There is no doubt that the grail of efficiency leads to abuse. Programmers waste enormous amounts of time thinking about, or worrying about, the speed of noncritical parts of their programs, and these attempts at efficiency actually have a strong negative impact when debugging and maintenance are considered. We should forget about small efficiencies, say about 97% of the time: premature optimization is the root of all evil.
Yet we should not pass up our opportunities in that critical 3%. A good programmer will not be lulled into complacency by such reasoning, he will be wise to look carefully at the critical code; but only after that code has been identified. It is often a mistake to make a priori judgments about what parts of a program are really critical, since the universal experience of programmers who have been using measurement tools has been that their intuitive guesses fail.
-- Donald Knuth
I've always thought this quote has all too often led software designers into serious mistakes because it has been applied to a different problem domain to what was intended. The full version of the quote is "We should forget about small efficiencies, say about 97% of the time: premature optimization is the root of all evil." and I agree with this. Its usually not worth spending a lot of time micro-optimizing code before its obvious where the performance bottlenecks are. But, conversely, when designing software at a system level, performance issues should always be considered from the beginning. A good software developer will do this automatically, having developed a feel for where performance issues will cause problems. An inexperienced developer will not bother, misguidedly believing that a bit of fine tuning at a later stage will fix any problems.
I've worked on systems where the architects adhered to "Hoare's Dictum". All goes well until realistic large-scale testing is performed and it becomes painfully obvious that the system is never going to scale upwards. Unfortunately by then it can be very difficult to fix the problem without a large amount of re-design and re-coding.
-- Charles Cook
While premature optimization can indeed lead to problems, it is important to consider potential performance issues from the beginning of any project in order to avoid the need for optimizations later. This is particularly important when the optimizations will rely on concurrency and/or parallelism, because the structure of the resulting code can vary dramatically depending on what kind of concurrency/parallelism technique is used. Making the right structural choices early on (e.g., between threads, processes, or asynchronous programming) can save a lot of time and effort.

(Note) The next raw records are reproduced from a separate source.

/-- ST, STP and XST (R92 to R94, R391, R392, R405), after the release that ST's order asks for: one store per lane starts (one for
each word of a private store, and none in a speculative group, which buffers them), with the low bits of the lane's data, counted
once in STORES; that a buffered store holds a token that is counted from its commit on only is the model's choice (log entry 40). XST comes after the lane's earlier loads have their values (R111). -/
def Claims.StoresStart : Prop :=
  ∀ (h : Hdr) (w : Width) (ord : Option (BitVec 3)) (d b : BitVec 8) (cur : BitVec 3) (imm : BitVec 12),
    let data := fun (x : Ctx) (l : Nat) => BitVec.ofNat 64
      (if w = .b64 then (x.lane l).get64 false d.toNat else (x.lane l).get false d.toNat % 2 ^ (8 * w.bytes))
    AccessStartsIn (.st h w ord d cur b imm) (fun _ _ => True) (fun _ => 1) (fun x => x.gp.spec) (fun _ _ => true)
      (ord.map (·.toNat)) (stPart w ord d cur b imm) (fun _ _ u => u)
      (fun x p => if x.gp.spec then [] else
        [({ Op.mk0 x p.1 .store p.2.1 p.2.2 w.bytes with
            data := data x p.1, rel := ord.isSome, scope := (ord.map (·.toNat)).getD 0 }, [])]) ∧
    AccessStartsIn (.stp h w d b imm) (fun _ _ => True) (fun _ => 1) (fun x => x.gp.spec) (fun _ _ => true) none
      (stpPart w d b imm) (fun _ _ u => u)
      (fun x p => if x.gp.spec then [] else
        p.2.map fun q => ({ Op.mk0 x p.1 .store q.1 q.2.1 q.2.2.1 with data := q.2.2.2, priv := true }, [])) ∧
    AccessStartsIn (.xst h w d b imm) (fun s x => ∀ l ∈ activeOf x (.xst h w d b imm), s.loadsPending x l = false) (fun _ => 1)
      (fun _ => false) (fun _ _ => true) none (xstPart w b imm) (fun _ _ u => u)
      (fun x p =>
        [({ Op.mk0 x p.1 .xst p.2.1 ⟨0, 0, 0, 0, true, true, false, true, 0, false, false, 0⟩ w.bytes with
            pa := p.2.2, data := data x p.1, hold := x.gp.clArr }, [])])

/-- `Claims.LoadsStart` and `Claims.StoresStart` together.
The model's choice: a buffered store gives a token that is counted from its commit on (log entry 40). -/
def Obligations.AccessesStart : Prop := Claims.LoadsStart ∧ Claims.StoresStart

/-- ATOM, EVSIG and CCTL (R288, R289, R306, R325), after the release they ask for. ATOM's operation, compare value and value come from
its registers, and it is counted in LOADS where some lane returns its old value, else in STORES; EVSIG adds as a release at its scope,
the front thread's at .sys; CCTL sets eviction priorities and prefetches at once, which no counter counts, and cleans and drops as
stores of the lane. -/
def Obligations.AtomicsStart : Prop :=
  ∀ (h : Hdr) (w64 acq rel : Bool) (sc cur : BitVec 3) (d b a : BitVec 8) (imm : BitVec 12),
    let word := fun (x : Ctx) (l : Nat) => (x.lane l).get false (d.toNat + if w64 then 4 else 2)
    let returns := fun (x : Ctx) (l : Nat) => (word x l / 16) % 2 = 0
    let add := fun (x : Ctx) (p : Nat × (Nat × TlbE)) (scope v : Nat) =>
      ({ Op.mk0 x p.1 .atomic p.2.1 p.2.2 8 with data := BitVec.ofNat 64 v, opc := 0, scope, rel := true }, ([] : List PReg))
    AccessStarts (.atom h w64 acq rel sc d cur b imm)
      (fun x => if ∃ l ∈ activeOf x (.atom h w64 acq rel sc d cur b imm), returns x l then 0 else 1)
      (if rel then some sc.toNat else none) (atomPart w64 d cur b imm)
      (fun x p =>
        let z := x.lane p.1
        [({ Op.mk0 x p.1 .atomic p.2.1 p.2.2 (if w64 then 8 else 4) with
            data := BitVec.ofNat 64 (if w64 then z.get64 false d.toNat else z.get false d.toNat)
            cmp := BitVec.ofNat 64 (if w64 then z.get64 false (d.toNat + 2) else z.get false (d.toNat + 1))
            opc := word x p.1 % 16, scope := sc.toNat, acq, rel },
          if returns x p.1 then (if w64 then [.g d.toNat, .g (d.toNat + 1)] else [.g d.toNat]) else [])]) ∧
    AccessStarts (.evsig h d cur sc b imm) (fun _ => 1) (some sc.toNat) (globalPart cur b imm 8 2 true)
      (fun x p => [add x p sc.toNat ((x.lane p.1).get false d.toNat)]) ∧
    AccessStarts (.evsigFront h d a) (fun _ => 1) (some 5) (frontPart a 8 2)
      (fun x p => [add x p 5 ((x.lane p.1).get true d.toNat)]) ∧
    AccessStartsIn (.cctl h d cur b imm) (fun _ _ => True) (fun _ => 1) (fun _ => false)
      (fun x l => (x.lane l).get false d.toNat % 8 == 1 || (x.lane l).get false d.toNat % 8 == 2) none
      (cctlPart d cur b imm) (fun x oks u => oks.foldl (cctlNow x d) u)
      (fun x p =>
        match p.2, (x.lane p.1).get false d.toNat % 8 with
        | some (va, e), 1 => [({ Op.mk0 x p.1 .clean (va / 128 * 128) e 128 with opc := 1 }, [])]
        | some (va, e), 2 => [({ Op.mk0 x p.1 .clean (va / 128 * 128) e 128 with opc := 2 }, [])]
        | _, _ => [])
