-- ==== Sys2Proof/Laws/State.lean ====
section
/-! SUPPORT. Laws/State.lean: what each named update of the state leaves alone, one lemma per update and field, so that no
proof unfolds a record update; and what the updates of a group do to it. -/
namespace Sys2Proof.Machine
open Sys2Proof

/-! ### State.modCore -/

@[simp] theorem State.modCore_time (s : State) (c : Nat) (f : Core → Core) : (s.modCore c f).time = s.time := rfl
@[simp] theorem State.modCore_mem (s : State) (c : Nat) (f : Core → Core) : (s.modCore c f).mem = s.mem := rfl
@[simp] theorem State.modCore_l3 (s : State) (c : Nat) (f : Core → Core) : (s.modCore c f).l3 = s.l3 := rfl
@[simp] theorem State.modCore_l3Granted (s : State) (c : Nat) (f : Core → Core) : (s.modCore c f).l3Granted = s.l3Granted := rfl
@[simp] theorem State.modCore_poison (s : State) (c : Nat) (f : Core → Core) : (s.modCore c f).poison = s.poison := rfl
@[simp] theorem State.modCore_regs (s : State) (c : Nat) (f : Core → Core) : (s.modCore c f).regs = s.regs := rfl
@[simp] theorem State.modCore_asidTab (s : State) (c : Nat) (f : Core → Core) : (s.modCore c f).asidTab = s.asidTab := rfl
@[simp] theorem State.modCore_asidCache (s : State) (c : Nat) (f : Core → Core) : (s.modCore c f).asidCache = s.asidCache := rfl
@[simp] theorem State.modCore_walkCache (s : State) (c : Nat) (f : Core → Core) : (s.modCore c f).walkCache = s.walkCache := rfl
@[simp] theorem State.modCore_spent (s : State) (c : Nat) (f : Core → Core) : (s.modCore c f).spent = s.spent := rfl
@[simp] theorem State.modCore_paid (s : State) (c : Nat) (f : Core → Core) : (s.modCore c f).paid = s.paid := rfl
@[simp] theorem State.modCore_claimed (s : State) (c : Nat) (f : Core → Core) : (s.modCore c f).claimed = s.claimed := rfl
@[simp] theorem State.modCore_acc (s : State) (c : Nat) (f : Core → Core) : (s.modCore c f).acc = s.acc := rfl
@[simp] theorem State.modCore_lu (s : State) (c : Nat) (f : Core → Core) : (s.modCore c f).lu = s.lu := rfl
@[simp] theorem State.modCore_fq (s : State) (c : Nat) (f : Core → Core) : (s.modCore c f).fq = s.fq := rfl
@[simp] theorem State.modCore_routines (s : State) (c : Nat) (f : Core → Core) : (s.modCore c f).routines = s.routines := rfl
@[simp] theorem State.modCore_deh (s : State) (c : Nat) (f : Core → Core) : (s.modCore c f).deh = s.deh := rfl
@[simp] theorem State.modCore_links (s : State) (c : Nat) (f : Core → Core) : (s.modCore c f).links = s.links := rfl
@[simp] theorem State.modCore_dies (s : State) (c : Nat) (f : Core → Core) : (s.modCore c f).dies = s.dies := rfl
@[simp] theorem State.modCore_teams (s : State) (c : Nat) (f : Core → Core) : (s.modCore c f).teams = s.teams := rfl
@[simp] theorem State.modCore_routers (s : State) (c : Nat) (f : Core → Core) : (s.modCore c f).routers = s.routers := rfl
@[simp] theorem State.modCore_packets (s : State) (c : Nat) (f : Core → Core) : (s.modCore c f).packets = s.packets := rfl
@[simp] theorem State.modCore_ops (s : State) (c : Nat) (f : Core → Core) : (s.modCore c f).ops = s.ops := rfl
@[simp] theorem State.modCore_misses (s : State) (c : Nat) (f : Core → Core) : (s.modCore c f).misses = s.misses := rfl
@[simp] theorem State.modCore_outst (s : State) (c : Nat) (f : Core → Core) : (s.modCore c f).outst = s.outst := rfl
@[simp] theorem State.modCore_saved (s : State) (c : Nat) (f : Core → Core) : (s.modCore c f).saved = s.saved := rfl
@[simp] theorem State.modCore_hostq (s : State) (c : Nat) (f : Core → Core) : (s.modCore c f).hostq = s.hostq := rfl
@[simp] theorem State.modCore_out (s : State) (c : Nat) (f : Core → Core) : (s.modCore c f).out = s.out := rfl
@[simp] theorem State.modCore_runs (s : State) (c : Nat) (f : Core → Core) : (s.modCore c f).runs = s.runs := rfl
@[simp] theorem State.modCore_schedule (s : State) (c : Nat) (f : Core → Core) : (s.modCore c f).schedule = s.schedule := rfl
@[simp] theorem State.modCore_nextId (s : State) (c : Nat) (f : Core → Core) : (s.modCore c f).nextId = s.nextId := rfl
@[simp] theorem State.modCore_freeCtr (s : State) (c : Nat) (f : Core → Core) : (s.modCore c f).freeCtr = s.freeCtr := rfl
@[simp] theorem State.modCore_periods (s : State) (c : Nat) (f : Core → Core) : (s.modCore c f).periods = s.periods := rfl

The goal of this talk is to provide a framework for thinking about how concurrency and parallelism work in Python, and thus to empower you to make informed decisions about which tools or techniques to use in your projects. This is not a talk about how to write concurrent/parallel code in Python, or indeed how to optimize code at all. The goal is for you to be able to decide, based on the needs of any given project, which approach you should use for it. We will discuss what concurrency and parallelism are, how they differ from each other, how they are realized in computers in general and Python in particular, and how to decide which approach to use for a given project based on requirements.